The Dragon Boat Festival in Exile: 1894

On June 8, 1894—the fifth day of the fifth lunar month—Liu observed Nan’ao’s Fujian-style Dragon Boat Festival. As he ate zongzi rice dumplings, events were unfolding that would reshape East Asia: Japan’s forces mobilized toward Korea, beginning the conflict that would expose Qing weakness.

Liu’s isolation proved temporary. Within months, he would be summoned to defend Taiwan against Japanese invasion—a final chapter that would cement his legacy as China’s last imperial irregular commander.

Legacy of a Maritime Sentinel

Nan’ao’s story encapsulates Qing China’s defensive dilemmas. The island’s dual-command system reflected the empire’s balancing act between regional powers, while Liu’s exile demonstrated its uneasy relationship with martial heroes. Today, Nan’ao’s tunnels and fortifications stand as UNESCO-protected relics, their strategic obsolescence mirroring the Qing’s inability to adapt its coastal defense systems to modern naval warfare.

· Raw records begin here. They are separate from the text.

/-- Copies of a context that satisfy p end cancelled, and report it while their groups still stand (R121, R367, R368): so does one that
waits for the page of its status record. -/
def cancelCopies (s : State) (c : Nat) (p : Copy → Bool) : State :=
  let en : CopyEnd := { status := stCancelled, detail := 0, fault := 0 }
  let hit (k : Copy) : Bool := k.ctx == c && (k.ended.isNone || k.parked.isSome || k.held.isSome) && p k
  (s.copies.filter hit).foldl (fun s k => match k.owner with
    | .entry e => s.endEntryCopy k en e
    | .packet .. => s.putCopy { k with saved := false, ended := some en }) s

/-- Every tree of a context completes (R81, R228), those that still have a launch with a running query once it has ended (R206). -/
def endTrees (s : State) (c : Nat) (end_ : Tree → Nat × W32 × W64) : State :=
  let open_ (t : Tree) : Bool := s.launches.any (fun (l : Launch) => l.ctx == c && l.tree == t.id)
  let close (t : Tree) : Tree :=
    let e := end_ t
    { t with status := e.1, detail := e.2.1, fault := e.2.2, closing := true }
  let ts := (s.trees.filter (fun (t : Tree) => t.ctx == c && !open_ t)).map close
  ts.foldl (fun s t => s.reportEntry c t.q t.pos t.status t.detail (BitVec.ofNat 64 t.progress) t.fault (BitVec.ofNat 64 t.extra))
    { s with trees := updWhere (fun (t : Tree) => t.ctx == c) close (s.trees.filter (fun (t : Tree) => t.ctx != c || open_ t)) }

/-- A context fault (R228, R214): a LAUNCH packet that has started without its tree completes with the trees. -/
def contextFault (s : State) (c : Nat) (cause : W32) (tval need : W64) : State :=
  match s.ctx? c with
  | none => s
  | some x =>
    if !(x.state == .runnable || x.state == .running || x.state == .suspending) then s
    else
      let s1 := (s.cancelCopies c (fun k => k.parked.isSome)).discardCtx c
      let s2 := s1.endTrees c (fun _ => (pkFault, cause, 0))
      let launches : List (Nat × Nat) := (s2.hqs.filter (fun (q : HostQueue) => q.ctx == c)).flatMap (fun q =>
        (q.board.filter (fun (e : Entry) => e.type == 1 && e.phase == .chosen)).map (fun e => (q.idx, e.pos)))
      let s3 := launches.foldl (fun s e => s.reportEntry c e.1 e.2 pkFault cause 0 0 0) s2
      ((s3.haltQueues c).updCtx c (fun x =>
        { x with state := .faulted, cause := cause, tpc := 0, tval := tval, need := need, returning := false })).raiseEvent c

/-- Entries of a queue are CANCELLED (R52); those that have not started consume their tokens (R57). -/
def cancelWaiting (s : State) (c q : Nat) (p : Entry → Bool) : State :=
  match s.hq? c q with
  | none => s
  | some x => (x.board.filter p).foldl (fun s e =>
      let s1 := if e.phase = .waiting && e.bad.isNone then s.consume c q e else s
      s1.reportEntry c q e.pos pkCancelled 0 (s1.progressOf x e) 0 0) s

/-- The physical bytes of a Creel chunk (R132): its base and length. -/
def chunkRange (k : Nat) : Nat × Nat :=
  (0x100_0000_0000 + k / 1431 * 0x10_0000_0000 + k % 1431 * 0x200_0000, min 0x200_0000 (creelBytes - k % 1431 * 0x200_0000))

/-- The Creel chunks of a terminated context (R132): what it was loading is FREE, its contents lost; what it sealed stays. -/
def leaveChunks (s : State) (c : Nat) : State :=
  let mine := s.creel.filter (fun e => e.2.2 == some c)
  let s1 := (mine.filter (fun e => e.2.1 == creelLoading)).foldl (fun s e => s.loseRange (chunkRange e.1).1 (chunkRange e.1).2) s
  { s1 with creel := mine.foldl (fun m e =>
      Kv.set (creelFree, none) m e.1 (if e.2.1 = creelLoading then (creelFree, none) else (e.2.1, none))) s1.creel }

/-- TERMINATE (R212, R52, R81, R132). -/
def terminateCtx (s : State) (c : Nat) : State :=
  let s1 := (s.cancelCopies c (fun _ => true)).discardCtx c
  let s2 := s1.endTrees c (fun t => if t.status = pkDone then (pkCancelled, 0, 0) else (t.status, t.detail, t.fault))
  let stays (q : Nat) (e : Entry) : Bool := e.phase == .started
    && (e.type == 2 || (e.type == 1 && s2.trees.any (fun (t : Tree) => t.ctx == c && t.q == q && t.pos == e.pos)))
  let s3 := ((s2.hqs.filter (fun (q : HostQueue) => q.ctx == c)).map (·.idx)).foldl
    (fun s q => s.cancelWaiting c q (fun e => e.phase != .reporting && e.phase != .done && !stays q e)) s2
  let s4 : State := { s3 with
    hqs := updWhere (fun (q : HostQueue) => q.ctx == c) (fun q => HostQueue.bury { q with state := .dead }) s3.hqs
    dqs := s3.dqs.filter (fun (d : DevQueue) => d.ctx != c)
    cursors := s3.cursors.filter (fun (k : Cursor) => k.ctx != c) }
  ((s4.leaveChunks c).dropTlb (fun t => t.tagCtx == some c)).updCtx c (fun x => { x with state := .terminated, requests := [], returning := false })

/-- What an access needs of a page, from the bits of R164. -/
def needOf (bits : Nat) : Need := if bits = 1 then .read else if bits = 2 then .write else if bits = 4 then .exec else .both

/-- Whether an access of a context to an address would have to wait (R160, R133): its page grants it and is ABSENT or MIGRATING, or lies in
a Creel chunk that another context loads. -/
def vaWaits (s : State) (w : Who) (c va need : Nat) : Bool :=
  match s.leafFor w c va with
  | none => false
  | some l => match settleLeaf (needOf need) va l with
    | .fault _ => false
    | .absent | .mig => true
    | .ok _ _ => match s.creelVa c l va 1 (needOf need) with
      | some (.hold _) => true
      | _ => false

/-- Whether a page of a context is ABSENT. -/
def vaAbsent (s : State) (c va : Nat) : Bool := s.isAbsent (.pair 0) c va

/-- Whether a new page request of a context finds room in its ring, or joins one (R164, R210). -/
def canRequest (s : State) (c va : Nat) : Bool :=
  match s.ctx? c with
  | none => true
  | some x => x.requests.contains (va / 65536) || (match x.paging with
    | some p => decide ((x.seq + 1 - x.consumed).toNat ≤ 2 ^ p.logSlots)
    | none => true)

/-- Whether a context has a request outstanding for a page. -/
def requested (s : State) (c page : Nat) : Bool := match s.ctx? c with
  | some x => x.requests.contains page
  | none => false

/-- Whether what held an access is over (R160, R210). What stands for an ABSENT page waits for the re-walk once the page has been
requested; a unit is let go, to wait for the page itself (R165). -/
def holdOver (s : State) (w : Who) (c va need : Nat) : Bool :=
  !s.vaWaits w c va need || (s.vaAbsent c va && s.canRequest c va
    && (match w with
        | .core _ => true
        | _ => !s.requested c (va / 65536)))

/-- The addresses that a held packet waits for, with what it needs of their pages. -/
def entryVas (e : Entry) : List (Nat × Nat) := match e.type with
  | 3 => (signalsOf e).map (fun va => (va, needBits .both))
  | 4 => [(e.field 24 8, needBits .both)]
  | 6 => [(e.field 24 8, needBits .write)]
  | 7 => [(e.field 32 8, needBits .read)]
  | _ => [(e.field 24 8, needBits .read)]

/-- The context in which a packet's accesses are made: a CONTEXT packet reads a descriptor in its target's (R210). -/
def entryCtx (q : HostQueue) (e : Entry) : Nat := if e.type = 7 then e.field 28 2 else q.ctx

/-- The held work of a context for which p holds is made again: accesses of items, copies, packets; p is given what each needs. -/
def wakeHolds (s : State) (c : Nat) (p : Who → Nat → Nat → Bool) : State :=
  let ids := (s.unitsOf c).map (·.id)
  let wake (u : SUnit) : SUnit := match u.wait with
    | .held va need => if p (.core u.core) va need then { u with wait := .none } else u
    | _ => u
  let entry (q : HostQueue) (e : Entry) : Entry :=
    if e.phase = .held && entryCtx q e == c && (entryVas e).all (fun x => p (.pair q.home) x.1 x.2) then
      { e with phase := if e.type = 7 then .started else .chosen }
    else e
  { s with units := updWhere (fun (u : SUnit) => ids.contains u.id) wake s.units
           copies := updWhere (fun (k : Copy) => k.ctx == c) (fun k => match k.held with
             | some va => if p k.who va k.need then { k with held := none } else k
             | none => k) s.copies
           hqs := s.hqs.map (fun q => { q with board := q.board.map (entry q) }) }

/-- A re-walk for one unit that waits for a page (R165): it goes on where the page is RESIDENT, and takes the fault that the walk finds;
a fetch is made again. -/
def rewalkUnit (s : State) (c : Nat) (u : SUnit) : SUnit :=
  match u.wait with
  | .page va need tpc next =>
    if s.vaWaits (.core u.core) c va need then u
    else if need = needBits .exec then { u with wait := .none }
    else
      let fault : Option W32 := match s.leafFor (.core u.core) c va with
        | none => some causePagefault
        | some l => match settleLeaf (needOf need) va l with
          | .fault k => some k
          | _ => none
      { u with wait := .none
               asyncTrap := match fault with
                 | some k => some { cause := k, tpc := tpc, tval := BitVec.ofNat 64 va, next := next, global := true }
                 | none => u.asyncTrap }
  | _ => u

/-- The pages for which units wait, and for which copies that are not saved are parked, as who asks, address and need. -/
def pageWaits (s : State) (c : Nat) : List (Who × Nat × Nat) :=
  (s.unitsOf c).filterMap (fun u => match u.wait with | .page va need _ _ => some (.core u.core, va, need) | _ => none)
    ++ s.copies.filterMap (fun (k : Copy) => if k.ctx = c ∧ !k.saved then k.parked.map (fun va => (k.who, va, k.need)) else none)

/-- What waits for a page walks again, where p holds of the page (R160, R165, R166): a unit and a copy go on where it no longer makes them
wait; a page that is ABSENT, and for which no request is outstanding, is requested. A saved copy walks again when it is restored (R222). -/
def rewalkWhere (s : State) (c : Nat) (p : Nat → Bool) : State :=
  let ids := (s.unitsOf c).map (·.id)
  let unit (u : SUnit) : SUnit := match u.wait with
    | .page va _ _ _ => if p (va / 65536) then s.rewalkUnit c u else u
    | _ => u
  let copy (k : Copy) : Copy := match k.parked with
    | some va => if k.saved || !p (va / 65536) || s.vaWaits k.who c va k.need then k else { k with parked := none }
    | none => k
  let s1 : State := { s with units := updWhere (fun (u : SUnit) => ids.contains u.id) unit s.units
                             copies := updWhere (fun (k : Copy) => k.ctx == c) copy s.copies }
  (s1.pageWaits c).foldl (fun s x =>
    if p (x.2.1 / 65536) && s.vaAbsent c x.2.1 then (s.pageRequest x.1 c (needOf x.2.2) x.2.1).getD s else s) s1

Liu Yongfu’s later defense of Taiwan (1895) and subsequent guerrilla campaigns made him a folk hero across southern China and Vietnam. His career—from anti-Qing rebel to imperial commander to resistance leader—embodied the contradictions of late imperial China’s struggle to reconcile tradition with modernity.

The Nan’ao interlude remains a poignant footnote: eight years when one of China’s most formidable warriors watched the tides from a forgotten island, his ambitions rolling out with the South China Sea’s ceaseless waves.